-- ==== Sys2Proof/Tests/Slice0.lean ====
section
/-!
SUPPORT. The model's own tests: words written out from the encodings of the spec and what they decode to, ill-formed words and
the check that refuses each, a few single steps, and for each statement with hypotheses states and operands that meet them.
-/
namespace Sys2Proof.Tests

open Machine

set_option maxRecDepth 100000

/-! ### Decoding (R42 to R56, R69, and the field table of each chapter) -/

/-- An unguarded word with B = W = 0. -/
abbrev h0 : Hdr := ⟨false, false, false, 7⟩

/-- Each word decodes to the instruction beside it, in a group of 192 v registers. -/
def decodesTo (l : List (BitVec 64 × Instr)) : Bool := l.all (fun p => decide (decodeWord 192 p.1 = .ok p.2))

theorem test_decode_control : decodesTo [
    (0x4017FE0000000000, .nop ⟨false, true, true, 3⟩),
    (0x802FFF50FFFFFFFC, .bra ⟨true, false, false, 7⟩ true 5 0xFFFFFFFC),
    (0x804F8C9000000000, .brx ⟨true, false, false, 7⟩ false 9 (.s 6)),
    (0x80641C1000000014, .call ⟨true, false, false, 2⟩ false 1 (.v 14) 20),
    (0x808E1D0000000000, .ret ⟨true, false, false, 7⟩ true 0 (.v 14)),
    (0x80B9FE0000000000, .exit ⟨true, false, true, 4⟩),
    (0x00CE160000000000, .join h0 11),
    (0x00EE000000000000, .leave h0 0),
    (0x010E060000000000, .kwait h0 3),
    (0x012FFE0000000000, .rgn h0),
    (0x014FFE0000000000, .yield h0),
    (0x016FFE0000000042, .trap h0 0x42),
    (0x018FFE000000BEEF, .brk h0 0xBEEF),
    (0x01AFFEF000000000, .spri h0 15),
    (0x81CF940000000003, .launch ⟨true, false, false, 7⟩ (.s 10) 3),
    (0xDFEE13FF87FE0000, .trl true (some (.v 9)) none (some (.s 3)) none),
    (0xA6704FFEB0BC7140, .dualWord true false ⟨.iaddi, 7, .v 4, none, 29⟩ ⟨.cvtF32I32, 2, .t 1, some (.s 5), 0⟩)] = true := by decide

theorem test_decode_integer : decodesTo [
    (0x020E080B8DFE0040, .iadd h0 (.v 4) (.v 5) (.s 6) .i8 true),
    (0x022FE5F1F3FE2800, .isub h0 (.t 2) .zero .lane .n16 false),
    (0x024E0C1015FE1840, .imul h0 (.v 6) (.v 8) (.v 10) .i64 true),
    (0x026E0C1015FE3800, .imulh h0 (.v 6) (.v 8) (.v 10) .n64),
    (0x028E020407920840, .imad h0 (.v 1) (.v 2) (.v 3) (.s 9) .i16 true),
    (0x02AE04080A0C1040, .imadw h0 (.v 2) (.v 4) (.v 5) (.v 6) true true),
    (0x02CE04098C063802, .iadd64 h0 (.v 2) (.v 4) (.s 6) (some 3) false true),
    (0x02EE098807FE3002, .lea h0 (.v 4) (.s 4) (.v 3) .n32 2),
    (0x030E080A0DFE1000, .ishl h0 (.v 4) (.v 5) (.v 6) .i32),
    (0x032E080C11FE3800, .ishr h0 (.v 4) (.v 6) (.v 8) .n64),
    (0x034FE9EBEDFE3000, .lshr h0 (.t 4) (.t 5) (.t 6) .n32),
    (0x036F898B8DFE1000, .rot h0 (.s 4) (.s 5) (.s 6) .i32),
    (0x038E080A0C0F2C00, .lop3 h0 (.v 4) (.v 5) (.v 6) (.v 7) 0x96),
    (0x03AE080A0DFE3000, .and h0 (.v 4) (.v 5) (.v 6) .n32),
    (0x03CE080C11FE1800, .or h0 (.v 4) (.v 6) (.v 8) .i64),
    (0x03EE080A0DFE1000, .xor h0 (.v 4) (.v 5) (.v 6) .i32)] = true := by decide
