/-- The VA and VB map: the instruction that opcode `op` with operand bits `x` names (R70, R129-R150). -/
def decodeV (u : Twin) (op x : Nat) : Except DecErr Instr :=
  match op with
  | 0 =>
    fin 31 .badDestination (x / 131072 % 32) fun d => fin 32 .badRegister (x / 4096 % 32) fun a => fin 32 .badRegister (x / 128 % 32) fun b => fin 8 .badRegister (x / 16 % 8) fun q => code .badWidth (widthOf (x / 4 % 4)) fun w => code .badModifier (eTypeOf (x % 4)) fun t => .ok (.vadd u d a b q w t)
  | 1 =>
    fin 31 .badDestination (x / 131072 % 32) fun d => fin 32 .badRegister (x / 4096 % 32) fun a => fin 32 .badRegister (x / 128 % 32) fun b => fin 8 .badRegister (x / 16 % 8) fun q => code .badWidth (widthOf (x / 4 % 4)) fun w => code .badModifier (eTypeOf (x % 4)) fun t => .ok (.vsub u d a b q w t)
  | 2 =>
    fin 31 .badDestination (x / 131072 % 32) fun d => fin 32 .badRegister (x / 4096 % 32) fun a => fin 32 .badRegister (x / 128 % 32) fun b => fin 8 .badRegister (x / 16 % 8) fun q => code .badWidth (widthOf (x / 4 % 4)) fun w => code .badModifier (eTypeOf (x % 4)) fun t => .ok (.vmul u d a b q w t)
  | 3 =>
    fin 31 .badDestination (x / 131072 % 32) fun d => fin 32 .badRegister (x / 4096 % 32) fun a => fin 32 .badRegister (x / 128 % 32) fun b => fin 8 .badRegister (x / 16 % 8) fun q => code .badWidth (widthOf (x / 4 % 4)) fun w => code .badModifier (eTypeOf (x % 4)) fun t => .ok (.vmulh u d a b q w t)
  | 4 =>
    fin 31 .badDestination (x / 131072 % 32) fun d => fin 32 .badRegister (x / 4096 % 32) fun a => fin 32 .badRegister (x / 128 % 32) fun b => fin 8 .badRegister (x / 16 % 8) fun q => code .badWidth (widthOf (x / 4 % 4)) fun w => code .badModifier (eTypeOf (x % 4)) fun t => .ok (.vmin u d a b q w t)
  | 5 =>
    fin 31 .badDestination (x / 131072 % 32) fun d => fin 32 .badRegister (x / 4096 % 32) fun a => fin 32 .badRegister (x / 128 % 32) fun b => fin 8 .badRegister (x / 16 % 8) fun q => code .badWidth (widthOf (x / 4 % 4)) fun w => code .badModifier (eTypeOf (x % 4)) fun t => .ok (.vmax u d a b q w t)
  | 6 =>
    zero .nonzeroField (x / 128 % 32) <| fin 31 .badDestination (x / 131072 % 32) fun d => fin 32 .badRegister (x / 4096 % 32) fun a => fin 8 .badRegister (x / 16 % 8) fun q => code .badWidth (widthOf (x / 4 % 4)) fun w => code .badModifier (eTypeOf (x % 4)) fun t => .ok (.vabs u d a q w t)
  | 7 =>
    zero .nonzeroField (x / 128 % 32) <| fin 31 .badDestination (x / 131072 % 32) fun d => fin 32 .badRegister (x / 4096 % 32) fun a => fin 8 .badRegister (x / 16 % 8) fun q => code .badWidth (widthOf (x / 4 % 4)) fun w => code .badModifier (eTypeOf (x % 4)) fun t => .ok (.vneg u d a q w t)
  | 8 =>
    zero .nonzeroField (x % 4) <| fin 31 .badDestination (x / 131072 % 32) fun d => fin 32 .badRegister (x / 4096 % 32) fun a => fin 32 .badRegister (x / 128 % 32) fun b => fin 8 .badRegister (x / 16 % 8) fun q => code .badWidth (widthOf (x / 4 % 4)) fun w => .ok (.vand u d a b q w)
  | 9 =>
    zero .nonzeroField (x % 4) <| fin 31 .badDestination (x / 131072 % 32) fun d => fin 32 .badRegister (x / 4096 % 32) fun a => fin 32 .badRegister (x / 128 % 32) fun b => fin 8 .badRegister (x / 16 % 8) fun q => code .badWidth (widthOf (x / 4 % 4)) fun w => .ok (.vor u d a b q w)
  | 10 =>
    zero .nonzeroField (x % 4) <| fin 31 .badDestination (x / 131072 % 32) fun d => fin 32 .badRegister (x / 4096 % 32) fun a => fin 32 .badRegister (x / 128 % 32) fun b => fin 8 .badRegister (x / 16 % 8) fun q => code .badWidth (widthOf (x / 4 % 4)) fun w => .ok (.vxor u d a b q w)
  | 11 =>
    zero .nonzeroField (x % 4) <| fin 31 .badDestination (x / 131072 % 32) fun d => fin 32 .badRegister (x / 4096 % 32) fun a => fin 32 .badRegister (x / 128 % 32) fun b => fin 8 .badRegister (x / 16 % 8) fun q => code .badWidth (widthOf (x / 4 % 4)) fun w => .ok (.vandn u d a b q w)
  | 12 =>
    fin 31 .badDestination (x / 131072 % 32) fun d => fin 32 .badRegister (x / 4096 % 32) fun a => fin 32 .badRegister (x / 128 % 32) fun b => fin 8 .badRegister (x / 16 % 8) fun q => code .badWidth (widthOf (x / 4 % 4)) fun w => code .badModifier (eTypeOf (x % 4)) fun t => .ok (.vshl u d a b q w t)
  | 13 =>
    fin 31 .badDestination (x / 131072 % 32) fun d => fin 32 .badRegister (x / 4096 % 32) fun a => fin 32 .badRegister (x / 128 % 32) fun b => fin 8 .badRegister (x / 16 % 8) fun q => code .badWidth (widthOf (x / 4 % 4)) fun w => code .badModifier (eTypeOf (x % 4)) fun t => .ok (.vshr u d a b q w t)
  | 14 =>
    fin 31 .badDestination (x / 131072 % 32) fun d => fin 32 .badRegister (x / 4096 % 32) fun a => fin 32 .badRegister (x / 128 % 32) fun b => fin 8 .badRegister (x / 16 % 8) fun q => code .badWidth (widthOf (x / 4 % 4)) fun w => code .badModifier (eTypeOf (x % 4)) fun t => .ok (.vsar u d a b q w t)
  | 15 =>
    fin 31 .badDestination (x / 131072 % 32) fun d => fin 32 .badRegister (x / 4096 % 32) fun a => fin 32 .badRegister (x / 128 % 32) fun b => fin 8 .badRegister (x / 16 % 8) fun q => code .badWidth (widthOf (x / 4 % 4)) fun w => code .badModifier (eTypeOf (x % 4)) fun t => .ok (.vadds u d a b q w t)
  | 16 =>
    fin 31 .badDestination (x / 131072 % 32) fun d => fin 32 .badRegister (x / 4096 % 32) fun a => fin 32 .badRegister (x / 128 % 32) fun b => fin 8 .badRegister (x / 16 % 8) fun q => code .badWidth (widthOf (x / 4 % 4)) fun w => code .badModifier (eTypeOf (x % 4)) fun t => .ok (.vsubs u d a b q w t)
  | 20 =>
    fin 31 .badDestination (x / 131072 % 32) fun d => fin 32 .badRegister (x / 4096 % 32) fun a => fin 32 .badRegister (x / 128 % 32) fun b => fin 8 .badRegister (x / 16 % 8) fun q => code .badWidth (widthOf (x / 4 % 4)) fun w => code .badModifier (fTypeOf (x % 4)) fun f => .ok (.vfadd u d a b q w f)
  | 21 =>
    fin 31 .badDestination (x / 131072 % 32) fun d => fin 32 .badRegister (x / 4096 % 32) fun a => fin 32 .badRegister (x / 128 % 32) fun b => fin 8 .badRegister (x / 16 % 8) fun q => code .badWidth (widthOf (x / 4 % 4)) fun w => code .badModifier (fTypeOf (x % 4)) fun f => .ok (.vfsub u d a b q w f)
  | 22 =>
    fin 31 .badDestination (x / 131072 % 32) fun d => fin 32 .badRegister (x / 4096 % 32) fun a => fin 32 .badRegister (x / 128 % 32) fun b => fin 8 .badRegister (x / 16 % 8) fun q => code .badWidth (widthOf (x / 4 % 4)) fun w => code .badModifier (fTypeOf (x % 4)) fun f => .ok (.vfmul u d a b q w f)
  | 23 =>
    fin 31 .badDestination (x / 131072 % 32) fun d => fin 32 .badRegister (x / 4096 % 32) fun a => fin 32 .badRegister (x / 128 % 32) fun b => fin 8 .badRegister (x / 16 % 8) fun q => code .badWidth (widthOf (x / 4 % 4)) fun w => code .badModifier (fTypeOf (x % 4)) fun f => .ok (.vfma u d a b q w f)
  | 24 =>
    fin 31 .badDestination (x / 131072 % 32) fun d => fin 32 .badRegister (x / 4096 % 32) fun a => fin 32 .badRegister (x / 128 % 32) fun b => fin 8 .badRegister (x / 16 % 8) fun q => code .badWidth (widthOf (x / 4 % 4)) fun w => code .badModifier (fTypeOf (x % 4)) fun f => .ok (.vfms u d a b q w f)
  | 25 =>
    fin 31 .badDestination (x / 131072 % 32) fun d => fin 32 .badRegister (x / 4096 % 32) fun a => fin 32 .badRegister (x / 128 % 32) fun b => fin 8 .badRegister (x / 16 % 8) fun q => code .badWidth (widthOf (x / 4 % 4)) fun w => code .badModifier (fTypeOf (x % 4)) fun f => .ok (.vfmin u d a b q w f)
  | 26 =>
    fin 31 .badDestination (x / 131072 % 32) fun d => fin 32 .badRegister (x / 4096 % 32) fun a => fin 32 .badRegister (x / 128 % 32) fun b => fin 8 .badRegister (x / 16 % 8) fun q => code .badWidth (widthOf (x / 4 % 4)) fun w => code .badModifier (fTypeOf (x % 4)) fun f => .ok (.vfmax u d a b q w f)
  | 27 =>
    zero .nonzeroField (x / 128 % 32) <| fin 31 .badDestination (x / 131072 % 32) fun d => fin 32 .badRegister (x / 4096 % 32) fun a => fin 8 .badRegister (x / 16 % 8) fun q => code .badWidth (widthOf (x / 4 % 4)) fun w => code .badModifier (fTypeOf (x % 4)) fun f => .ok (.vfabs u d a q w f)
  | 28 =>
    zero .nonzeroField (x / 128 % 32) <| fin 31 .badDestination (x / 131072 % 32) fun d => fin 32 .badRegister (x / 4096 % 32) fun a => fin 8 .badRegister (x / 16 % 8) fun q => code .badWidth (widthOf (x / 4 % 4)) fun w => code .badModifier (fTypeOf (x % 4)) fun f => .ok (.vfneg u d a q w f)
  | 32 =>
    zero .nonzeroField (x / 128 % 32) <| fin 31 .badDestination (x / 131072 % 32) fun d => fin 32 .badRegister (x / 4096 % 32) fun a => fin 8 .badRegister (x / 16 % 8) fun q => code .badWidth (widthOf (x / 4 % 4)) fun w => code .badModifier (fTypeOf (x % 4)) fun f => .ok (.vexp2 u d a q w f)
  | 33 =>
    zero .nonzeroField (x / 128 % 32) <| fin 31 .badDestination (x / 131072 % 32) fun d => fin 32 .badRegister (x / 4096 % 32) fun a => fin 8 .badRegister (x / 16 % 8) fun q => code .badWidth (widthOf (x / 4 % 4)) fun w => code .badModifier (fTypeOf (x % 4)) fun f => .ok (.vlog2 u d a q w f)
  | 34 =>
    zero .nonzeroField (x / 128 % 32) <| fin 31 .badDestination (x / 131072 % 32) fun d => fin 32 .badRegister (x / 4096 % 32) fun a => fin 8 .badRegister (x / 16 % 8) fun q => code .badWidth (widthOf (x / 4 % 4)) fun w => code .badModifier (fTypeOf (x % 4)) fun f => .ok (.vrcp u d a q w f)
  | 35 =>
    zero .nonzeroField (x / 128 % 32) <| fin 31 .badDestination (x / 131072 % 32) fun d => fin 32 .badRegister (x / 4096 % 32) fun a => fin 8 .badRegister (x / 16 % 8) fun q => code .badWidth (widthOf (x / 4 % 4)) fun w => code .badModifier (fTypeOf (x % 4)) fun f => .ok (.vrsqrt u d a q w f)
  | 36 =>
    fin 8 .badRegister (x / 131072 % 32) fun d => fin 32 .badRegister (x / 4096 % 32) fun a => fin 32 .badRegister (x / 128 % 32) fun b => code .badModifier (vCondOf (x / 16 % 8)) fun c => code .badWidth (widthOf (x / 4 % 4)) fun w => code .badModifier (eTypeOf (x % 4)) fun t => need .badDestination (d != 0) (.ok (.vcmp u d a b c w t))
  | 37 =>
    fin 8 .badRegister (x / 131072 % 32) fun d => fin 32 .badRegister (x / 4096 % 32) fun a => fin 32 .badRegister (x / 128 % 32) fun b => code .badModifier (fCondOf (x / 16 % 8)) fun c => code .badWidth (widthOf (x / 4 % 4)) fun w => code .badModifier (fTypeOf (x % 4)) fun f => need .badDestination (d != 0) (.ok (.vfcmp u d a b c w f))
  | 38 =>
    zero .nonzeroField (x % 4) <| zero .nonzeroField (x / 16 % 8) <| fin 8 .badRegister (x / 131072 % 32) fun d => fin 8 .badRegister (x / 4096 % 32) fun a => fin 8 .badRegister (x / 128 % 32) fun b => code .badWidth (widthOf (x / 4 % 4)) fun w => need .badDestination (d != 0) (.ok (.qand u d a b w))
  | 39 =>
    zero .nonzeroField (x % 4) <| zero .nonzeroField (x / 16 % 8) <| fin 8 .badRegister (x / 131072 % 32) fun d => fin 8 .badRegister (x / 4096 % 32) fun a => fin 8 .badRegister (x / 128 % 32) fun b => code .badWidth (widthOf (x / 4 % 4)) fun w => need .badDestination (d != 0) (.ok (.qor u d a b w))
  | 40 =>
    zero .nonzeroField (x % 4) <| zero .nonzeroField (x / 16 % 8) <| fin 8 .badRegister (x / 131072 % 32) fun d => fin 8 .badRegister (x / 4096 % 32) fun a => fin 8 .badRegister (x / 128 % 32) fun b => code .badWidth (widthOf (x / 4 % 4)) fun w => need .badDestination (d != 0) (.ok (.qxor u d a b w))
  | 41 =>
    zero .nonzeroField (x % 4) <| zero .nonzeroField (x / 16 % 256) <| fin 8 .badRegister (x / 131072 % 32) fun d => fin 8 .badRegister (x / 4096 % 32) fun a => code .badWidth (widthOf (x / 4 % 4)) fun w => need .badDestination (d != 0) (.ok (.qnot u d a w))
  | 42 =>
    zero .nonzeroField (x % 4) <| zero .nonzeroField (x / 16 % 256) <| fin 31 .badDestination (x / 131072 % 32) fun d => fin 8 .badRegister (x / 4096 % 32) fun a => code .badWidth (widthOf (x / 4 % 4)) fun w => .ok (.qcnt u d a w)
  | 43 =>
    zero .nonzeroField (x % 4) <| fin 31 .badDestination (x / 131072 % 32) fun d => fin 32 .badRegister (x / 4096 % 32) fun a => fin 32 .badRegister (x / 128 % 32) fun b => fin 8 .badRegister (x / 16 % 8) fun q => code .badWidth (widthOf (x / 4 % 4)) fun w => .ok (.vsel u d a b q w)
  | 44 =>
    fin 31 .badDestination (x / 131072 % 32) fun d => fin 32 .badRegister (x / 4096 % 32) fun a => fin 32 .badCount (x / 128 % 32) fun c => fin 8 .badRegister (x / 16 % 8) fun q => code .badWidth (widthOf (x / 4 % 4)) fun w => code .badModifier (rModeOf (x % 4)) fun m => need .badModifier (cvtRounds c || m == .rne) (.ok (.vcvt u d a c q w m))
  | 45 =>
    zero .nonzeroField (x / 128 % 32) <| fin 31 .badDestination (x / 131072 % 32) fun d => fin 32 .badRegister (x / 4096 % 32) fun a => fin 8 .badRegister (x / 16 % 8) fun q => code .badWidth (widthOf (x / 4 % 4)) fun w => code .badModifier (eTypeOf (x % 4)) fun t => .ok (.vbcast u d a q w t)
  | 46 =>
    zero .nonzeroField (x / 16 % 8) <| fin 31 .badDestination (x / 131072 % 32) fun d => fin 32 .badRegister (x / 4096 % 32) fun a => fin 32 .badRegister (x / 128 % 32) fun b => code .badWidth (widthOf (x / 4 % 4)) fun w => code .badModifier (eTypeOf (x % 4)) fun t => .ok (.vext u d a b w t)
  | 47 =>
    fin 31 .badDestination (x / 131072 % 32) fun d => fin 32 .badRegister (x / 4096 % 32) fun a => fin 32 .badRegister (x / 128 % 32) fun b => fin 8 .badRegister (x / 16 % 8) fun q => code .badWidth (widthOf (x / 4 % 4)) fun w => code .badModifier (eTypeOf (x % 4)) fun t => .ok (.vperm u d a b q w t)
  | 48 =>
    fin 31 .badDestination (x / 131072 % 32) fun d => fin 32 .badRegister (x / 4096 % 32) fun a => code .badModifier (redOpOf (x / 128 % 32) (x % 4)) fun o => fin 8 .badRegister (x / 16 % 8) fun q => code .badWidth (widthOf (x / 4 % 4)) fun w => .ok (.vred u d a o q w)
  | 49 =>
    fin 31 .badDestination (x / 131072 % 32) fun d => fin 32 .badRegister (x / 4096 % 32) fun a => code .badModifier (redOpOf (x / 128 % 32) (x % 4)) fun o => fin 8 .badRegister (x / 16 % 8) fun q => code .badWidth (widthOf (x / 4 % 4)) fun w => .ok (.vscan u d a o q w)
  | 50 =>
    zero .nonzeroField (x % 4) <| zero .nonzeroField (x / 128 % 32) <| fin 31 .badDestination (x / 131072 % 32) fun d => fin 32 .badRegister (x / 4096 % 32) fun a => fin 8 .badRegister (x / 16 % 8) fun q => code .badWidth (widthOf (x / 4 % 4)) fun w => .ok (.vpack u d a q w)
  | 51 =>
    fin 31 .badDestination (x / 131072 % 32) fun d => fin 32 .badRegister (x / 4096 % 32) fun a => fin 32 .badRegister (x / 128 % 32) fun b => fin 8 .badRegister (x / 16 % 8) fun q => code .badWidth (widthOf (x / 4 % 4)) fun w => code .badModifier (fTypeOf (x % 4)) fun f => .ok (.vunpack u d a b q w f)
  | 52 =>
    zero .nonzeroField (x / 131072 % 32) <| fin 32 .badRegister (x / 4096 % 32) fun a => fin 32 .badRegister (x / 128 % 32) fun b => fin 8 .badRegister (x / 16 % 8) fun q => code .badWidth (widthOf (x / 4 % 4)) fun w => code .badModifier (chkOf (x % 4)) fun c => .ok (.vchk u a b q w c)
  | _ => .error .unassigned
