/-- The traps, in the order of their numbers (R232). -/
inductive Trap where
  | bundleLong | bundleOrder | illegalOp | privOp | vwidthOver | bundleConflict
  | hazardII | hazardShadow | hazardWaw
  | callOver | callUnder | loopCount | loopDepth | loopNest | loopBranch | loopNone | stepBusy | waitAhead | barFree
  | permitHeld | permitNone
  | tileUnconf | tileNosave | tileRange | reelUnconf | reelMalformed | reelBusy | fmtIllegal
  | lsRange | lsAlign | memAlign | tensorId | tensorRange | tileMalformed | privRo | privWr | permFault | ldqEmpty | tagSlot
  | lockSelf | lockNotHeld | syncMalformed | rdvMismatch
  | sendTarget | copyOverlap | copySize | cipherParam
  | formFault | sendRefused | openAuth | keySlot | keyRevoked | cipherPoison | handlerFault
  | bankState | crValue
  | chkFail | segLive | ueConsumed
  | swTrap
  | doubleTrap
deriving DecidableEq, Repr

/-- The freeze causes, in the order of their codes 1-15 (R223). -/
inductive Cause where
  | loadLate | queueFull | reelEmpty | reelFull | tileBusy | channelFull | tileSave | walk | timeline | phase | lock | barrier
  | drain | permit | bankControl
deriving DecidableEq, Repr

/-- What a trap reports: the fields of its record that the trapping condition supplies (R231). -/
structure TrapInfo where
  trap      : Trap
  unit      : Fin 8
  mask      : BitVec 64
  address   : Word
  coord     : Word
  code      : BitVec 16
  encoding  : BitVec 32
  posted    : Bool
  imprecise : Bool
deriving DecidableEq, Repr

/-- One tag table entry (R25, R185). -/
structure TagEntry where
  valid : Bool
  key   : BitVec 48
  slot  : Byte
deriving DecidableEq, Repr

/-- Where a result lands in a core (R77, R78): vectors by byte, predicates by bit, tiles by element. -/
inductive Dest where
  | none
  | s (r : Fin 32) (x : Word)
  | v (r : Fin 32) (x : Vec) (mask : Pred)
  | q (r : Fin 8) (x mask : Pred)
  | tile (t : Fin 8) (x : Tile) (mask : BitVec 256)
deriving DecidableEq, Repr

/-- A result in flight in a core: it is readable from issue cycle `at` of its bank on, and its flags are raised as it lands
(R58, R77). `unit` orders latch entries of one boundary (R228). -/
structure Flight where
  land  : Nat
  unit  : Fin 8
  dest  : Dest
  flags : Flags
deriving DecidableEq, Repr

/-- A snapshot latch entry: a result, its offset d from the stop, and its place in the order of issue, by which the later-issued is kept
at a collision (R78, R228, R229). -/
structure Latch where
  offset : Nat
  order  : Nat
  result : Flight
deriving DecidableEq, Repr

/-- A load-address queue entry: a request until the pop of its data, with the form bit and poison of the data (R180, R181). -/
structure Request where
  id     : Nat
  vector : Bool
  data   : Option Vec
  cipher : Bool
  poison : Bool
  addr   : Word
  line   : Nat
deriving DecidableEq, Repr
++++++++++
▶ **EXERCISE DETAILS**
Could you tally the lines in these records that contain the word "data" and give only the result?

▶ **TASK RESPONSE**
2